As I have written before, the United States has less than five percent of the world’s population, but twenty-five percent of the world’s prisoners. The U.S. has more young men in prison today than all of the leading 35 European countries combined. The ratio of prisoners to citizens in the U.S. is four times what it is in Israel, six times what it is in Canada and China, and thirteen times what it is in Japan. The only governments with higher per capita rates of prisoners are in Third World countries, and even they are only slightly higher.
For a nation struggling with its racial inequities, the prison system is a racial disaster. Currently, young men of African-American and Latino descent comprise 30 percent of our population, but 60 percent of our prison population. But prison isn’t itself an issue that falls conveniently along racial divides.
New Hampshire, where I have spent the last eighteen years in prison, is one of the whitest states in the United States, and yet it is first in the nation not only in its Presidential Primary election, but in prison growth. Between 1980 and 2005, New Hampshire’s state population grew by 34 percent. In that same period, its prison population grew by a staggering 600 percent with no commensurate increase in crime rate.
In an election year, politicizing prisons is just counter-productive and nothing will ever really change. Albert R. Hunt of Bloomberg News had a recent op-ed piece in The New York Times (”A Country of Inmates,” November 20, 2011) in which he decried the election year politics of prisons.
“This issue [of prison growth]almost never comes up with Republican presidential candidates; one of the few exceptions was a debate in September when audiences cheered the notion of executions in Texas.”
This may be so, but it’s the very sort of political blaming that undermines real serious and objective study of our national prison problem. I am not a Republican or a Democrat, but in fairness I should point out that the current Democratic governor of New Hampshire has but one plan for this State’s overcrowded and ever growing prison system: build a bigger prison somewhere. And as far as executions are concerned, the overwhelmingly Republican state Legislature in New Hampshire voted overwhelmingly to overturn the state’s death penalty ten years ago. Governor Jeanne Shaheen (now U.S. Senator Jeanne Shaheen), a Democrat, vetoed the repeal saying that this State “needs a death penalty.”
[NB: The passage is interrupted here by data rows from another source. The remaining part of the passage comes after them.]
-- ==== Sys2Proof/Laws/Process.lean ====
section
/-! SUPPORT. When the table lookup and PROCESS give a value: the width clamp, a lookup before the last column, and the
slots of PROCESS one after another. -/

namespace Sys2Proof.Machine

open Sys2Proof.Config

theorem fval_fsixtyTwo : fval fsixtyTwo = 62 * oneUnits := by decide +kernel

/-- The clamped width is finite and in `[0, 62]` (R125), unless the width is a NaN. -/
theorem clampWidth_bounds {w : F64} (h : isNaN w = false) :
    isFinite (clampWidth w) = true ∧ 0 ≤ fval (clampWidth w) ∧ fval (clampWidth w) ≤ 62 * oneUnits := by
  have h62 : isFinite fsixtyTwo = true := by decide
  have n62 := not_isNaN_of_isFinite h62
  have nz := not_isNaN_of_isFinite isFinite_fzero
  have hpos : (0 : Int) < oneUnits := by exact_mod_cast oneUnits_pos
  unfold clampWidth
  split
  · exact ⟨isFinite_fzero, by rw [fval_fzero], by rw [fval_fzero]; omega⟩
  · rename_i hlo
    split
    · exact ⟨h62, by rw [fval_fsixtyTwo]; omega, by rw [fval_fsixtyTwo]⟩
    · rename_i hhi
      have lo : fle fzero w = true := fle_of_not_flt nz h (by simpa using hlo)
      have hi : fle w fsixtyTwo = true := fle_of_not_flt h n62 (by simpa using hhi)
      refine ⟨isFinite_of_between isFinite_fzero h62 lo hi, ?_, ?_⟩
      · rw [fle_iff_fval nz h, fval_fzero] at lo; exact lo
      · rw [fle_iff_fval h n62, fval_fsixtyTwo] at hi; exact hi

/-- The row of a clamped width: at most 62. -/
theorem ftoNat_clampWidth {w : F64} (h : isNaN w = false) : ∃ i, ftoNat (clampWidth w) = some i ∧ i ≤ 62 := by
  obtain ⟨hf, h0, h1⟩ := clampWidth_bounds h
  have hpos : (0 : Int) < oneUnits := by exact_mod_cast oneUnits_pos
  refine ⟨_, ftoNat_of_nonneg hf h0, ?_⟩
  have := Int.ediv_le_ediv hpos h1
  rw [Int.mul_ediv_cancel _ hpos.ne'] at this
  omega

/-- Before the last column the lookup gives a value for every width that is not a NaN. -/
theorem getFormant_before_last_column (tf : Table) {phase w : F64} {j : Nat}
    (hlo : fle (fneg fone) phase = true) (hhi : fle phase fone = true) (hj : ftoNat (rowCoordinate phase) = some j)
    (hlt : j < 256) (hw : isNaN w = false) : ∃ y, getFormant tf phase w = .ok y := by
  obtain ⟨i, hi, hi62⟩ := ftoNat_clampWidth hw
  have read : ∀ a, a < tableWords → memRead tf a = .ok (tf.read a) := fun a ha => by unfold memRead; rw [if_pos ha]
  have hsize : tableWords = 16448 := rfl
  have hrow : tableSize = 257 := rfl
  have hcell : cellAddress j i = j + 257 * i := rfl
  unfold getFormant toNatOrBounds
  rw [hlo, hhi, hj, hi]
  simp only [bind, Except.bind, Bool.and_self, if_true]
  rw [if_neg (by omega), read _ (by omega), read _ (by omega), read _ (by omega), read _ (by omega)]
  exact ⟨_, rfl⟩

/-- Step 5 gives a value when every slot has a formant: smoothing moves neither the phase nor the table. -/
theorem processSlots_ok (p : Params) (f0 x : F64) (u : Regs p.slotCount)
    (h : ∀ s, ∃ y, (if p.synthMode then getFormant u.tf u.phase (fmul (p.widthScale s) (fdiv fone f0)) else .ok fone) =
      .ok y) : ∃ r, processSlots p f0 x u = .ok r := by
  have fold : ∀ (l : List (Fin p.slotCount)) (acc : F64 × Regs p.slotCount), acc.2.tf = u.tf → acc.2.phase = u.phase →
      ∃ r, l.foldlM (processSlot p f0 (fdiv fone f0) x) acc = .ok r := by
    intro l
    induction l with
    | nil => intro acc _ _; exact ⟨acc, rfl⟩
    | cons s l ih =>
      intro acc htf hph
      obtain ⟨y, hy⟩ := h s
      have hs : slotFormant p (fdiv fone f0) s (smooth p s acc.2) = .ok y := by
        unfold slotFormant
        rw [smooth_tf, smooth_phase, htf, hph]
        exact hy
      have step : ∃ a, processSlot p f0 (fdiv fone f0) x acc s = .ok a ∧ a.2 = smooth p s acc.2 := by
        unfold processSlot
        dsimp only
        rw [hs]
        exact ⟨_, rfl, rfl⟩
      obtain ⟨a, ha, hreg⟩ := step
      rw [List.foldlM_cons, ha]
      exact ih a (by rw [hreg, smooth_tf, htf]) (by rw [hreg, smooth_phase, hph])
  exact fold _ _ rfl rfl

/-- PROCESS of a finite sample gives a value when the working vowel selects an entry and every slot has a formant. -/
theorem processRegs_ok (p : Params) {x : F64} (u : Regs p.slotCount) (hx : isFinite x = true) {k : Fin entries}
    (hk : selectEntry (processVowel p u).tempVowel = .ok k)
    (h : let f0 := carrierFreq p (processVowel p u).tempVowel
      ∀ s, ∃ y, (if p.synthMode then
          getFormant u.tf (nextPhase f0 u.srate u.phase) (fmul (p.widthScale s) (fdiv fone f0)) else .ok fone) =
        .ok y) : ∃ r, processRegs p x u = .ok r := by
  have hs : sampleRefused x = false := by
    unfold sampleRefused
    rw [not_isNaN_of_isFinite hx, not_isInf_of_isFinite hx, Bool.or_self]
  have hprep : processPrepare p u = .ok (carrierFreq p (processVowel p u).tempVowel,
      processPhase (carrierFreq p (processVowel p u).tempVowel) { processVowel p u with coeffOffset := k }) := by
    unfold processPrepare cacheCoeffOffset
    rw [hk]
    rfl
  obtain ⟨r, hr⟩ := processSlots_ok p (carrierFreq p (processVowel p u).tempVowel) x
    (processPhase (carrierFreq p (processVowel p u).tempVowel) { processVowel p u with coeffOffset := k })
    (by simpa using h)
  unfold processRegs
  rw [hs, hprep]
  simp only [bind, Except.bind, Bool.false_eq_true, if_false]
  rw [hr]
  exact ⟨_, rfl⟩

end Sys2Proof.Machine
end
Eighty percent of the young men I have met in prison grew up in homes without fathers. The problem seems clear. When prisons and police replace fathers, chaos reigns, and promising young lives are sacrificed.
“Fathers” and “Fatherhood” are concepts with 1,932 direct references in the Old and New Testaments. Without a doubt, fatherhood has long been on the mind of God. In this election year, we could say that the absence of fathers is the elephant in the room.